TVLINE | Speaking of your past comments, did you get any blowback from the perceived slam you made against Abbey’s second season in that recent New York Times article? (Editor’s Note: In the piece, Cumberbatch recalled an incident at the Golden Globes in January where Masterpiece exec Rebecca Eaton playfully taunted him with the statue Abbey had just won. “I just looked at it and went: ‘Begone, woman,’” he recounted. ‘Bring it back when it says Sherlock or Steven Moffat or myself — someone else who’s more deserving than the second (season) of Downton Abbey.’”)
Oh God, you would not believe it! I mean, honestly, it’s like people don’t have any sense of irony or a brain. First of all, I knew it was the first [season] that it was getting awarded for, so that was the first part of the joke. The second part is that Rebecca Eaton, the executive producer on Sherlock and Downton, is a friend. The third, and probably the most important, is that [Abbey creator] Julian Fellowes has known me since I was born. [Abbey leading man] Dan Stevens is one of my good friends — one of my closest friends in England — as is Michelle Dockery. There’s just no way I would say something like that without it being tongue-in-cheek. And I don’t walk around town saying ‘Begone, woman!’ And suddenly [I’m in the middle of] a PR disaster. Maybe I am a PR disaster because I talk too much or don’t filter enough. But I was kind of mortified. I play such a contemporaneous, vile and whiplash-smart [character] who doesn’t [tolerate] mediocrity or any type of bureaucracy or any stupidity, and yet as an actor — a misunderstood actor – you have to put up with a lot of it. So I just let that go. I can tell you I’m a huge fan of Downton, and what I said was quite, quite clearly – to most intelligent New York Times readers – a joke.

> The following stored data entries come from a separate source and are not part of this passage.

-- ==== Sys2Proof/Laws/Decode.lean ====
section
/-! SUPPORT. The decoder's tables: register codes and their nibbles, the keys of the opcode table, and what a lookup can
give (30_encoding.md R61 to R66, 44_stack_regmove.md R159). -/

namespace Sys2Proof

/-! ### Register codes -/

theorem RegCode.toNibble_ofNibble (c : BitVec 4) : (RegCode.ofNibble c).toNibble = c := by
  revert c; decide

theorem RegCode.ofNibble_wf (c : BitVec 4) : (RegCode.ofNibble c).wf = true := by
  revert c; decide

theorem RegCode.ofNibble_toNibble (r : RegCode) (h : r.wf = true) : RegCode.ofNibble r.toNibble = r := by
  cases r with
  | unmapped c => revert c; decide
  | _ => rfl

theorem postbyteR1_postbyteOf (r1 r2 : RegCode) (h : r1.wf = true) : postbyteR1 (postbyteOf r1 r2) = r1 := by
  have : (postbyteOf r1 r2).extractLsb' 4 4 = r1.toNibble :=
    (by decide : ∀ p q : BitVec 4, (p ++ q : BitVec 8).extractLsb' 4 4 = p) _ _
  rw [postbyteR1, this, RegCode.ofNibble_toNibble r1 h]

theorem postbyteR2_postbyteOf (r1 r2 : RegCode) (h : r2.wf = true) : postbyteR2 (postbyteOf r1 r2) = r2 := by
  have : (postbyteOf r1 r2).extractLsb' 0 4 = r2.toNibble :=
    (by decide : ∀ p q : BitVec 4, (p ++ q : BitVec 8).extractLsb' 0 4 = q) _ _
  rw [postbyteR2, this, RegCode.ofNibble_toNibble r2 h]

theorem postbyteOf_postbyte (pb : Byte) : postbyteOf (postbyteR1 pb) (postbyteR2 pb) = pb := by
  rw [postbyteOf, postbyteR1, postbyteR2, RegCode.toNibble_ofNibble, RegCode.toNibble_ofNibble]
  revert pb; decide

/-! ### The table -/

/-- Each key is mapped to at most one entry (R65). -/
theorem mappedKeys_nodup : mappedKeys.Nodup := by decide

/-- Every mapped key is one opcode byte, and no escape prefix (R64, R66). -/
theorem mappedKeys_byte : ∀ k ∈ mappedKeys, k.toNat < 256 ∧ k.toNat ≠ 0x10 ∧ k.toNat ≠ 0x11 := by
  simp [mappedKeys, opcodeTable, opcodeTableSystem, opcodeTableAccumulator, opcodeTableB]

/-- A lookup that succeeds gives a row of the table. -/
theorem mem_of_lookupKey {k : Key} {e : TableEntry} (h : lookupKey k = some e) : (k, e) ∈ opcodeTable := by
  have : ∀ l : List (Key × TableEntry), l.lookup k = some e → (k, e) ∈ l := by
    intro l
    induction l with
    | nil => simp
    | cons p l ih =>
      obtain ⟨k', e'⟩ := p
      by_cases hk : k = k'
      · subst hk; simp +contextual
      · have hk' : (k == k') = false := by simpa using hk
        simp [List.lookup, hk']
        exact fun h => .inr (ih h)
  exact this _ h

/-- A key that is no opcode byte is unmapped (R66). -/
theorem lookupKey_of_le {k : Key} (h : 256 ≤ k.toNat) : lookupKey k = none := by
  cases he : lookupKey k with
  | none => rfl
  | some e =>
    have := mappedKeys_byte k (List.mem_map_of_mem (f := Prod.fst) (mem_of_lookupKey he))
    omega

theorem byteKey_toNat (op : Byte) : (byteKey op).toNat = op.toNat := by
  have := op.isLt
  simp [byteKey]; omega

theorem escapedKey_toNat (op op2 : Byte) : (escapedKey op op2).toNat = op.toNat * 256 + op2.toNat := by
  refine (BitVec.toNat_append op op2).trans ?_
  rw [← Nat.shiftLeft_add_eq_or_of_lt op2.isLt, Nat.shiftLeft_eq]

theorem isEscape_iff (op : Byte) : isEscape op = true ↔ op = 0x10#8 ∨ op = 0x11#8 := by
  simp [isEscape, Config.escapes]

/-- No prefixed key is mapped (R66). -/
theorem lookupKey_escaped (op op2 : Byte) (h : isEscape op = true) : lookupKey (escapedKey op op2) = none := by
  apply lookupKey_of_le
  rw [escapedKey_toNat]
  obtain rfl | rfl := (isEscape_iff op).1 h <;> simp <;> omega

/-! ### Decoding two bytes -/

/-- Decoding the bytes at PC: an escaped key is always unmapped; a byte key is looked up, and a second byte is there for
it (R62, R66). -/
theorem decode_pair (op op2 : Byte) :
    decode [op, op2] =
      if isEscape op then .error (.unknownOpcode (escapedKey op op2))
      else match lookupKey (byteKey op) with
        | none => .error (.unknownOpcode (byteKey op))
        | some (.inherent i) => .ok (i, [op2])
        | some (.withByte make) => .ok (make op2, []) := by
  simp only [decode]
  split
  · rename_i h; simp [decodeKey, lookupKey_escaped op op2 h]
  · cases hl : lookupKey (byteKey op) with
    | none => simp [decodeKey, hl]
    | some e => cases e <;> simp [decodeKey, hl]

end Sys2Proof
end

TVLINE | It sort of brings up the point that there is an inherent competitiveness to awards.
Well, yeah, but I mean, you have to take it all with a pinch of salt. What we do for a profession is an absolute gift of a job; it’s a blessing. So then awards on top of that? They’re sort of fantasy icing on the cake. Do awards change careers? Well, I haven’t heard of many stories where that’s the case. It’s a fun excuse to meet colleagues and celebrate people who’ve done well that year in certain people’s eyes, and it’s nothing more than that. If it’s taken more seriously than that, then we’re all sort of working for the wrong reasons. So if there’s rivalry, well, you know, it’s pretty much forgotten the minute the next glass of wine is drunk on the night.

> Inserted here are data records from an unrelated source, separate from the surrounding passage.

-- ==== Sys2Proof/Tests/Slice0.lean ====
section
/-! SUPPORT. The model's own tests: well-formedness, decoding of words written out from the encoding table, one-step tests
whose expected values are the vectors of spec/95_test_vectors.md, and for each obligation with hypotheses a named witness
that meets them. -/

namespace Sys2Proof.Tests

open Sys2Proof Sys2Proof.Machine

/-! ### Small states -/

/-- The start of a vector: reset, no device, no wait opcode. -/
def start : State := .powerOn .standard

/-- A start with the keyboard at 0xFEF2 (data) and 0xFEF3 (status) and WAIT_OPCODE = 0x3E. -/
def startKbd : State := .powerOn { kbd := some { dataAddr := 0xFEF2#16, statusAddr := 0xFEF3#16 }, waitOpcode := some 0x3E#16 }

/-- Bytes placed in memory. -/
def at_ (s : State) (addr : Word) (bytes : List Byte) : State := s.storeBytes addr bytes

/-- The state after one step (the state itself where a step stops, which none does). -/
def stepped (s : State) : State :=
  match step s with
  | .next t => t
  | .fault _ => s
  | .refused _ => s

/-! ### Well-formedness: the one check, on each operand of EXG and TFR (R159) -/

theorem test_wf_refuses_exg_first : (Instr.exg (.unmapped 0#4) .a).wf = false := by decide

theorem test_wf_refuses_exg_second : (Instr.exg .a (.unmapped 5#4)).wf = false := by decide

theorem test_wf_refuses_tfr_first : (Instr.tfr (.unmapped 8#4) .x).wf = false := by decide

theorem test_wf_refuses_tfr_second : (Instr.tfr .x (.unmapped 11#4)).wf = false := by decide

theorem test_wf_accepts : (Instr.exg (.unmapped 6#4) (.unmapped 15#4)).wf = true ∧ (Instr.lda 0xFF#8).wf = true := by
  decide

/-! ### Decoding: each row of R64, its bytes written out from the table (30_encoding.md) -/

theorem test_decode_inherent :
    decode [0x12#8] = .ok (.nop, []) ∧ decode [0x13#8] = .ok (.sync, []) ∧
    decode [0x39#8] = .ok (.rts, []) ∧ decode [0x3B#8] = .ok (.rti, []) ∧
    decode [0x3D#8] = .ok (.mul, []) ∧ decode [0x4A#8] = .ok (.deca, []) ∧
    decode [0x4C#8] = .ok (.inca, []) ∧ decode [0x5A#8] = .ok (.decb, []) ∧
    decode [0x5C#8] = .ok (.incb, []) := ⟨rfl, rfl, rfl, rfl, rfl, rfl, rfl, rfl, rfl⟩

theorem test_decode_immediate_a :
    decode [0x80#8, 0x03#8] = .ok (.suba 0x03#8, []) ∧ decode [0x84#8, 0x3C#8] = .ok (.anda 0x3C#8, []) ∧
    decode [0x86#8, 0x05#8] = .ok (.lda 0x05#8, []) ∧ decode [0x88#8, 0x55#8] = .ok (.eora 0x55#8, []) ∧
    decode [0x8A#8, 0x01#8] = .ok (.ora 0x01#8, []) ∧ decode [0x8B#8, 0xFF#8] = .ok (.adda 0xFF#8, []) :=
  ⟨rfl, rfl, rfl, rfl, rfl, rfl⟩

theorem test_decode_immediate_b :
    decode [0xC0#8, 0x01#8] = .ok (.subb 0x01#8, []) ∧ decode [0xC4#8, 0x80#8] = .ok (.andb 0x80#8, []) ∧
    decode [0xC6#8, 0x7F#8] = .ok (.ldb 0x7F#8, []) ∧ decode [0xC8#8, 0x12#8] = .ok (.eorb 0x12#8, []) ∧
    decode [0xCA#8, 0xF0#8] = .ok (.orb 0xF0#8, []) ∧ decode [0xCB#8, 0x01#8] = .ok (.addb 0x01#8, []) :=
  ⟨rfl, rfl, rfl, rfl, rfl, rfl⟩

theorem test_decode_other_operands :
    decode [0x97#8, 0x10#8] = .ok (.sta 0x10#8, []) ∧ decode [0xD7#8, 0xFF#8] = .ok (.stb 0xFF#8, []) ∧
    decode [0x30#8, 0xFB#8] = .ok (.leax 0xFB#8, []) ∧ decode [0x20#8, 0xFE#8] = .ok (.bra 0xFE#8, []) ∧
    decode [0x34#8, 0x06#8] = .ok (.pshs 0x06#8, []) ∧ decode [0x35#8, 0x81#8] = .ok (.puls 0x81#8, []) :=
  ⟨rfl, rfl, rfl, rfl, rfl, rfl⟩

/-- First register in bits 7:4, second in bits 3:0 (R62); every code of R159. -/
theorem test_decode_register_pairs :
    decode [0x1E#8, 0x89#8] = .ok (.exg .a .b, []) ∧ decode [0x1E#8, 0x15#8] = .ok (.exg .x .pc, []) ∧
    decode [0x1F#8, 0x01#8] = .ok (.tfr .d .x, []) ∧ decode [0x1F#8, 0x23#8] = .ok (.tfr .y .u, []) ∧
    decode [0x1F#8, 0x4A#8] = .ok (.tfr .sp .cc, []) ∧ decode [0x1F#8, 0xB6#8] = .ok (.tfr .dp (.unmapped 6#4), []) ∧
    decode [0x1F#8, 0x7C#8] = .ok (.tfr (.unmapped 7#4) (.unmapped 12#4), []) ∧
    decode [0x1F#8, 0xDE#8] = .ok (.tfr (.unmapped 13#4) (.unmapped 14#4), []) ∧
    decode [0x1F#8, 0xF8#8] = .ok (.tfr (.unmapped 15#4) .a, []) := ⟨rfl, rfl, rfl, rfl, rfl, rfl, rfl, rfl, rfl⟩

theorem test_decode_rejects :
    decode [0xFF#8] = .error (.unknownOpcode 0x00FF#16) ∧ decode [0x00#8, 0x12#8] = .error (.unknownOpcode 0x0000#16) ∧
    decode [0x10#8, 0x8E#8] = .error (.unknownOpcode 0x108E#16) ∧
    decode [0x11#8, 0x10#8] = .error (.unknownOpcode 0x1110#16) ∧ decode [] = .error .truncated ∧
    decode [0x10#8] = .error .truncated ∧ decode [0x86#8] = .error .truncated := ⟨rfl, rfl, rfl, rfl, rfl, rfl, rfl⟩

/-- Words as spec/opcode_table.json numbers them: a one-byte row, a two-byte row. -/
theorem test_decode_table_word :
    decodeTableWord 8 0x3D = some .mul ∧ decodeTableWord 16 0x1E89 = some (.exg .a .b) ∧
    decodeTableWord 16 0x1E00 = some (.exg .d .d) ∧ decodeTableWord 16 0xD7FF = some (.stb 0xFF#8) ∧
    decodeTableWord 8 0xFF = none := by decide

/-! ### One step each, from spec/95_test_vectors.md -/

theorem test_lda_v2 :
    let t := stepped (at_ { start with a := 0x33#8, cc := 0x0A#8 } 0x0000#16 [0x86#8, 0x00#8])
    t.a = 0x00#8 ∧ t.cc = 0x06#8 ∧ t.pc = 0x0002#16 ∧ t.instrCount = 1 := by decide

theorem test_lda_v3 :
    let t := stepped (at_ { start with cc := 0x06#8 } 0x0000#16 [0x86#8, 0x80#8])
    t.a = 0x80#8 ∧ t.cc = 0x0A#8 := by decide

theorem test_ldb_v4 :
    let t := stepped (at_ { start with cc := 0x0F#8 } 0x0000#16 [0xC6#8, 0x7F#8])
    t.b = 0x7F#8 ∧ t.cc = 0x03#8 ∧ t.a = 0x00#8 := by decide

theorem test_adda_v6 :
    let t := stepped (at_ { start with a := 0xFF#8 } 0x0000#16 [0x8B#8, 0x01#8])
    t.a = 0x00#8 ∧ t.cc = 0x25#8 := by decide

theorem test_adda_v7 :
    let t := stepped (at_ { start with a := 0x7F#8 } 0x0000#16 [0x8B#8, 0x01#8])
    t.a = 0x80#8 ∧ t.cc = 0x2A#8 := by decide

theorem test_addb_v13 :
    let t := stepped (at_ { start with b := 0xFF#8, a := 0x77#8 } 0x0000#16 [0xCB#8, 0x01#8])
    t.b = 0x00#8 ∧ t.cc = 0x25#8 ∧ t.a = 0x77#8 := by decide

theorem test_suba_v17 :
    let t := stepped (at_ { start with a := 0x7F#8 } 0x0000#16 [0x80#8, 0xFF#8])
    t.a = 0x80#8 ∧ t.cc = 0x0B#8 := by decide

theorem test_suba_v18 :
    let t := stepped (at_ { start with a := 0x42#8, cc := 0x20#8 } 0x0000#16 [0x80#8, 0x42#8])
    t.a = 0x00#8 ∧ t.cc = 0x24#8 := by decide

theorem test_subb_v21 :
    let t := stepped (at_ { start with b := 0x10#8, cc := 0x20#8 } 0x0000#16 [0xC0#8, 0x01#8])
    t.b = 0x0F#8 ∧ t.cc = 0x20#8 := by decide

theorem test_anda_v22 :
    let t := stepped (at_ { start with a := 0xF0#8, cc := 0x03#8 } 0x0000#16 [0x84#8, 0x3C#8])
    t.a = 0x30#8 ∧ t.cc = 0x03#8 := by decide

theorem test_andb_v28 :
    let t := stepped (at_ { start with b := 0xFF#8 } 0x0000#16 [0xC4#8, 0x80#8])
    t.b = 0x80#8 ∧ t.cc = 0x08#8 := by decide

theorem test_ora_v25 :
    let t := stepped (at_ { start with cc := 0x0B#8 } 0x0000#16 [0x8A#8, 0x00#8])
    t.a = 0x00#8 ∧ t.cc = 0x07#8 := by decide

theorem test_orb_v29 :
    let t := stepped (at_ { start with b := 0x0F#8, cc := 0x01#8 } 0x0000#16 [0xCA#8, 0xF0#8])
    t.b = 0xFF#8 ∧ t.cc = 0x09#8 := by decide

theorem test_eora_v27 :
    let t := stepped (at_ { start with a := 0xAA#8 } 0x0000#16 [0x88#8, 0x55#8])
    t.a = 0xFF#8 ∧ t.cc = 0x08#8 := by decide

theorem test_eorb_v30 :
    let t := stepped (at_ { start with b := 0x12#8, cc := 0x08#8 } 0x0000#16 [0xC8#8, 0x12#8])
    t.b = 0x00#8 ∧ t.cc = 0x04#8 := by decide

theorem test_inca_v31 :
    let t := stepped (at_ { start with a := 0xFF#8, cc := 0x01#8 } 0x0000#16 [0x4C#8])
    t.a = 0x00#8 ∧ t.cc = 0x05#8 ∧ t.pc = 0x0001#16 := by decide

theorem test_inca_v32 :
    let t := stepped (at_ { start with a := 0x7F#8 } 0x0000#16 [0x4C#8])
    t.a = 0x80#8 ∧ t.cc = 0x08#8 := by decide

theorem test_deca_v34 :
    let t := stepped (at_ start 0x0000#16 [0x4A#8])
    t.a = 0xFF#8 ∧ t.cc = 0x08#8 := by decide

theorem test_incb_v37 :
    let t := stepped (at_ { start with b := 0xFE#8 } 0x0000#16 [0x5C#8])
    t.b = 0xFF#8 ∧ t.cc = 0x08#8 := by decide

theorem test_decb_v38 :
    let t := stepped (at_ { start with cc := 0x21#8 } 0x0000#16 [0x5A#8])
    t.b = 0xFF#8 ∧ t.cc = 0x29#8 := by decide

theorem test_mul_v39 :
    let t := stepped (at_ { start with a := 0xFF#8, b := 0xFF#8 } 0x0000#16 [0x3D#8])
    t.a = 0xFE#8 ∧ t.b = 0x01#8 ∧ t.cc = 0x08#8 := by decide

theorem test_mul_v42 :
    let t := stepped (at_ { start with b := 0x55#8, cc := 0x03#8 } 0x0000#16 [0x3D#8])
    t.a = 0x00#8 ∧ t.b = 0x00#8 ∧ t.cc = 0x07#8 := by decide

theorem test_sta_v45 :
    let t := stepped (at_ { start with a := 0x80#8, dp := 0x20#8, cc := 0x02#8 } 0x0000#16 [0x97#8, 0x10#8])
    t.rawRead 0x2010#16 = 0x80#8 ∧ t.cc = 0x0A#8 := by decide

/-- V47: the store overwrites its own operand byte after it was fetched. -/
theorem test_sta_v47 :
    let t := stepped (at_ { start with a := 0x12#8 } 0x0000#16 [0x97#8, 0x01#8])
    t.rawRead 0x0001#16 = 0x12#8 ∧ t.pc = 0x0002#16 ∧ t.cc = 0x00#8 := by decide

theorem test_stb_v46 :
    let t := stepped (at_ { start with dp := 0x12#8, cc := 0x08#8 } 0x0000#16 [0xD7#8, 0xFF#8])
    t.rawRead 0x12FF#16 = 0x00#8 ∧ t.cc = 0x04#8 := by decide

theorem test_leax_v49 :
    let t := stepped (at_ { start with x := 0x1000#16 } 0x0000#16 [0x30#8, 0xFB#8])
    t.x = 0x0FFB#16 ∧ t.cc = 0x00#8 ∧ t.lastEa = 0x0FFB#16 ∧ t.lastPostbyte = 0xFB#8 := by decide

theorem test_leax_v52 :
    let t := stepped (at_ { start with x := 0xFFFF#16, cc := 0x03#8 } 0x0000#16 [0x30#8, 0x01#8])
    t.x = 0x0000#16 ∧ t.cc = 0x07#8 := by decide

theorem test_bra_v57 : (stepped (at_ start 0x0000#16 [0x20#8, 0x80#8])).pc = 0xFF82#16 := by decide

theorem test_bra_v58 : (stepped (at_ { start with pc := 0xFFFE#16 } 0xFFFE#16 [0x20#8, 0x7F#8])).pc = 0x007F#16 := by
  decide

theorem test_rts_v59 :
    let t := stepped (at_ (at_ { start with pc := 0x8000#16, sp := 0xFEFE#16 } 0x8000#16 [0x39#8]) 0xFEFE#16
      [0x90#8, 0x12#8])
    t.pc = 0x9012#16 ∧ t.sp = 0xFF00#16 := by decide

theorem test_pshs_v67 :
    let t := stepped (at_ { start with sp := 0xFF00#16, a := 0x11#8, b := 0x22#8 } 0x0000#16 [0x34#8, 0x06#8])
    t.rawRead 0xFEFF#16 = 0x22#8 ∧ t.rawRead 0xFEFE#16 = 0x11#8 ∧ t.sp = 0xFEFE#16 := by decide

theorem test_pshs_v70 :
    let t := stepped (at_ { start with sp := 0xFF00#16, pc := 0x8000#16 } 0x8000#16 [0x34#8, 0x80#8])
    t.rawRead 0xFEFF#16 = 0x02#8 ∧ t.rawRead 0xFEFE#16 = 0x80#8 ∧ t.sp = 0xFEFE#16 := by decide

TVLINE | You’re about to be exposed to a much larger audience in J.J. Abrams’ Star Trek sequel. Should we be worried that big-time Hollywood success will take you away from Sherlock?
Oh, no. No, not at all. I’ll always do Sherlock — it’s something I’m not going to give up on. I love it too much. It’s hard work, but it’s so rewarding and such a lovely bunch of people who do it. We love our fans and we love what it’s created. It’s an incredible thing to be part of; it doesn’t happen that often. Don’t worry; it’s not going to disappear.

TVLINE | When do you start shooting Season 3?
January. That’s the plan.

TVLINE | And then beyond Season 3?
There’s no reason for us to stop if it’s still being adored and we still enjoy doing it. We only do three [episodes] at a time, so I think the normal fear of over-stretching the mark and just doing too many [doesn’t apply]. It’s good to leave people wanting more. I’d like to see [Sherlock] getting older. We’re starting quite young. It’s rare to see Holmes and Watson at the beginning of their relationship; we usually join them in their mid-to-late 40s or 50s. I’ve got a way to go. I mean, I’m only 35.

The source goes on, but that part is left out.